Leaving it all on the field

The final score doesn’t matter.  It was a triple-stomach-punch of a game, literally – Jordan Matthews threw up his hydration all over the field and still came back to clock 178 total yards – and it was as close and compelling as you could have asked for.  If you weren’t on the losing end, it was an amazing game.  Plenty of Ole Miss fans turned up on Anchor of Gold to rave about how incredibly lucky they were and what an amazing game Vandy played and how they got away with one and otherwise be reasonably gracious in victory, which is why the rivalry doesn’t have the same sort of venom as some others.

No, the problem isn’t the Rebels, it’s the rest of the world.  You know, the ones who are circulating pictures of the stadium a half hour before the game and mocking the “sea of red” and empty seats, despite a completely packed student section – and, you know, the inability to see any of the other side of the stadium where the season ticket holders are.  The ones who, five minutes after an amazing Vandy comeback, three minutes after a shattering reversal of fortune and one minute after a heartbreaking tip-pick, dismiss the whole thing with “that’s why your [sic] Vandy”.  The SEC officials who threw a flag on “pass interference” that nobody could find in an amazing coverage job by Vandy’s all-SEC corner, and the ones who didn’t throw a flag on similarly tight coverage when it went the other way.  Naturally, the PI penalty kept a touchdown drive alive for Ole Miss.  But nope, “same old Vandy.”

Which is true from one standpoint: no matter how hard our team works, no matter how many changes our coaches make, no matter how much we pack the stadium, no matter how many new facilities we build, no matter how many four-star recruits take up the black and gold, no matter how many potential NFL stars come back for a senior year – no matter what actually happens, the same narrative will always be applied.  Perpetual cellar dweller, bunch of nerds who can’t get out of their own way, not really an SEC team, a guaranteed win every time out even if they’ve beaten you three in a row and five of the last six.

If you want credit, you should have gone to SunTrust.

The thing is – we’re actually a damn good school with a damn good athletic program.  The baseball team is a legit national power.  The basketball team, when we can enough players to scrimmage five-on-five, has done some great things.  Hell, women’s cross-country won an SEC title a few years back and women’s bowling (no, really) is a national power with a national championship in 2007 to their credit.  Our alumni clocked back-to-back Nobel Peace Prizes a few years back.

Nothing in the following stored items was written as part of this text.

/-- Places of fields out of their range. -/
def rangeBad (x : BlockSpec) (b : ParamBlock) : List Nat :=
  x.rows.flatMap fun r => (places r b.words).filter fun lo => decide (valueAt r.fld b.val lo < r.fld.min) || decide (r.fld.max < valueAt r.fld b.val lo)

/-- The bits that fields hold. -/
def fieldMask (x : BlockSpec) (words : Nat) : Nat :=
  (x.rows.flatMap fun r => (places r words).map fun lo => 2 ^ lo * (2 ^ r.fld.width - 1)).foldl (· ||| ·) 0

/-- Bits of the block's fixed layout: MSR.STATION's strings follow their own. -/
def layoutBits (b : ParamBlock) : Nat := if b.code = 0x0613 then 224 else 32 * b.words

/-- Reserved bits that are set. -/
def reservedBad (x : BlockSpec) (b : ParamBlock) : List Nat :=
  let m := fieldMask x b.words
  (List.range (layoutBits b)).filter fun i => b.val.testBit i && !m.testBit i

/-- The lowest bit of a list. -/
def lowest : List Nat → Option Nat
  | [] => none
  | b :: r => match lowest r with | some c => some (min b c) | none => some b

/-- The first failing bit of a block's fields. -/
def fieldBad (specs : List BlockSpec) (b : ParamBlock) : Option Nat :=
  match specOf specs b.code with
  | some x => lowest (rangeBad x b ++ reservedBad x b)
  | none => none

/-! ### Rules within a block (17_boot_image Table 17-9 step 9); `t` holds the blocks in question -/

/-- Words of a common block, 0 where it is absent. -/
def wordsOf (t : State) (owner code : Nat) : Nat := match blockOf t owner code with | some b => b.words | none => 0

/-- A rule of entry `k` of a block with entries of a stride in bits: the failing bit and whether it holds. -/
def perEntry (n stride lo : Nat) (ok : Nat → Bool) : List (Nat × Bool) := (List.range n).map fun k => (lo + stride * k, ok k)

/-- Ports that the image enables. -/
def enabledPorts (t : State) : List Nat := (List.range 4).filter fun p => cfgBAt t sptPortEn p

/-- SPT.PORT: distinct antennas of enabled ports (02_sample_ports R26). -/
def ruleSptPort (t : State) : List (Nat × Bool) :=
  perEntry 4 64 4 fun k => !(enabledPorts t).contains k ||
    (enabledPorts t).all fun j => decide (k ≤ j) || cfgAt t sptPortAnt j != cfgAt t sptPortAnt k

/-- SPT.LANE: P_LO below P_HI, FIX_INDEX within GAIN_MAX (02_sample_ports R50). -/
def ruleSptLane (t : State) : List (Nat × Bool) :=
  perEntry 16 32 5 (fun k => decide (cfgAt t sptLaneFixIndex k ≤ cfgAt t sptLaneGainMax k)) ++
  perEntry 16 32 14 (fun k => decide (cfgAt t sptLanePLo k < cfgAt t sptLanePHi k))

/-- SPT.GAIN: no entry twice, gains strictly rising with the index (02_sample_ports R50). -/
def ruleSptGain (t : State) : List (Nat × Bool) :=
  let n := wordsOf t 8 0x0212 / 2
  let same (i k : Nat) : Bool := cfgAt t sptGainPort i == cfgAt t sptGainPort k && cfgAt t sptGainLane i == cfgAt t sptGainLane k
  let ix (i : Nat) : Nat := cfgAt t sptGainIndex i
  perEntry n 64 6 (fun k => (List.range k).all fun i => !(same i k && ix i == ix k)) ++
  perEntry n 64 10 (fun k => (List.range n).all fun i => !same i k || !decide (ix i < ix k) || decide (cfgIAt t sptGainGain i < cfgIAt t sptGainGain k))

/-- ACQ.SIG (04_acquisition R95). -/
def ruleAcqSig (t : State) : List (Nat × Bool) :=
  let n := wordsOf t 8 0x0411
  let whole (k coh : Nat) : Bool := ((coh : Rat) / 1000 / (sigInfo k).period).den == 1
  perEntry n 32 1 (fun k => whole k (cfgAt t acqSigFastCoh k)) ++ perEntry n 32 16 (fun k => whole k (cfgAt t acqSigDeepCoh k)) ++
  perEntry n 32 8 (fun k => !cfgBAt t acqSigEn k || cfgAt t acqSigFastNc k != 0 || cfgAt t acqSigDeepNc k != 0)

/-- TRK.SHARE (05_tracking R130). -/
def ruleTrkShare (t : State) : List (Nat × Bool) :=
  let n := wordsOf t 8 0x0510 / 2
  let r (k : Nat) : Nat × Nat := (cfgAt t trkShareFirst k, cfgAt t trkShareCount k)
  let nav (ch : Nat) : Bool := (List.range n).any fun k =>
    decide ((r k).1 ≤ ch) && decide (ch < (r k).1 + (r k).2) && cfgAt t trkShareRole k == 0 && (cfgAt t trkShareBand k).testBit 0 ||
    decide ((r k).1 ≤ ch) && decide (ch < (r k).1 + (r k).2) && cfgAt t trkShareRole k == 0 && (cfgAt t trkShareBand k).testBit 2
  if n = 0 then [] else
  perEntry n 64 0 (fun k => (List.range k).all fun i => !rangesMeet (r i) (r k)) ++
  perEntry n 64 11 (fun k => decide ((r k).1 + (r k).2 ≤ 1536)) ++
  perEntry n 64 22 (fun k => cfgAt t trkShareRole k != 2 || decide (1408 ≤ (r k).1)) ++
  perEntry n 64 24 (fun k => cfgAt t trkShareConst k != 0) ++ perEntry n 64 31 (fun k => cfgAt t trkShareBand k != 0) ++
  [(0, (List.range 48).all nav)]

/-- The strings of MSR.STATION: the bytes that they take, none where they break the layout; their characters are 0x20–0x7E. -/
def stationStrings (b : ParamBlock) : Option Nat :=
  let l := leBytes (4 * b.words) b.val
  let n1 := leAt l 28 1
  let n2 := leAt l (29 + n1) 1
  let stop := 30 + n1 + n2
  let chars := bytesAt l 29 n1 ++ bytesAt l (30 + n1) n2
  if n1 ≤ 31 ∧ n2 ≤ 31 ∧ ceilDiv stop 4 = b.words ∧ (l.drop stop).all (· == 0) ∧ chars.all (fun c => decide (0x20 ≤ c.toNat) && decide (c.toNat ≤ 0x7E)) then some stop
  else none

/-- A number stored as 32 bytes, most significant first, in a field. -/
def beField (v : Nat) : Nat := beNat (leBytes 32 v)

/-- SOL.KEY (07_solver R191). -/
def ruleSolKey (t : State) : List (Nat × Bool) :=
  let n := wordsOf t 8 0x0711 / 18
  perEntry n 576 0 (fun k => (List.range k).all fun i => cfgAt t solKeyKeyId i != cfgAt t solKeyKeyId k) ++
  perEntry n 576 16 (fun k => decide (cfgAt t solKeyFromWeek k ≤ cfgAt t solKeyUntilWeek k)) ++
  perEntry n 576 64 (fun k => onCurve (beField (cfgAt t solKeyKeyX k)) (beField (cfgAt t solKeyKeyY k)))

/-- SNF.SHARE (08_snapshot_farm R216). -/
def ruleSnfShare (t : State) : List (Nat × Bool) :=
  let owns (p : Nat) : Bool := (List.range 128).any fun i => cfgAt t snfShareOwner i == p
  perEntry 128 4 0 (fun i => decide (cfgAt t snfShareOwner i ≤ 7) || cfgAt t snfShareOwner i == 15) ++
  [(512, decide (((List.range 8).map (cfgAt t snfShareStore)).sum ≤ 256))] ++
  perEntry 8 8 512 (fun p => owns p == (cfgAt t snfShareStore p != 0))

/-- Pulse periods in 10 µs (09_sky_time Table 09-12). -/
def pulsePeriods : List Nat := [100000, 10000, 1000, 100, 200000, 1000000]

/-- Half the occupied bandwidth of a channel in Hz (10_tag_link Table 10-1). -/
def halfBand (t : State) (k : Nat) : Int := (3 * chipRate t k / 4 : Nat)

/-- LNK.CHAN (10_tag_link R251, R278): of enabled channels only. -/
def ruleLnkChan (t : State) : List (Nat × Bool) :=
  let n := wordsOf t 8 0x1011 / 4
  let on := (List.range n).filter fun k => cfgBAt t lnkChanEn k
  let lo (k : Nat) : Int := (cfgAt t lnkChanFreq k : Int) - halfBand t k
  let hi (k : Nat) : Int := (cfgAt t lnkChanFreq k : Int) + halfBand t k
  let when (ok : Nat → Bool) (k : Nat) : Bool := !on.contains k || ok k
  perEntry n 128 0 (when fun k => on.all fun i => decide (hi k - lo i ≤ 6000000)) ++
  perEntry n 128 73 (when fun k => decide (8 * 2 ^ cfgAt t lnkChanSf k * 2 ^ cfgAt t lnkChanRep k ≤ 8 * 2 ^ cfgAt t lnkChanPreSf k)) ++
  perEntry n 128 77 (when fun k => on.all fun i => decide (k ≤ i) || !(decide (lo i < hi k) && decide (lo k < hi i)) || cfgAt t lnkChanCode i != cfgAt t lnkChanCode k) ++
  perEntry n 128 84 (when fun k => !cfgBAt t lnkChanSnap k || decide (8 / 1000 ≤ preTime t k))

But we’re in the SEC. None of that matters.  Not to a conference full of borderline-illiterate Finebaum callers who never set foot on a college campus in their lives without a ticket in hand.  The SEC is about one thing and one thing only, and never mind that Florida was a dumpster fire of football before Spurrier and so was South Carolina, and that Ole Miss hasn’t done too much since integration, and that even mighty Alabama racked exactly one national title between 1980 and 2008 – no, Vandy hasn’t been good for years, so therefore Vandy can never be any good and will never change and cannot possibly improve in any way.

What we do doesn’t really belong in the SEC.  The things that are supposed to make you a great school don’t fit with this conference. Logically, the only thing to do is leave and try to get situated somewhere that actually credits the things you hold important, someplace where you actually fit in with the values and aspirations of those around you, someplace where you don’t spend your entire life as a freak just because that’s all you can be in that place.

Boy, that escalated fast, didn’t it?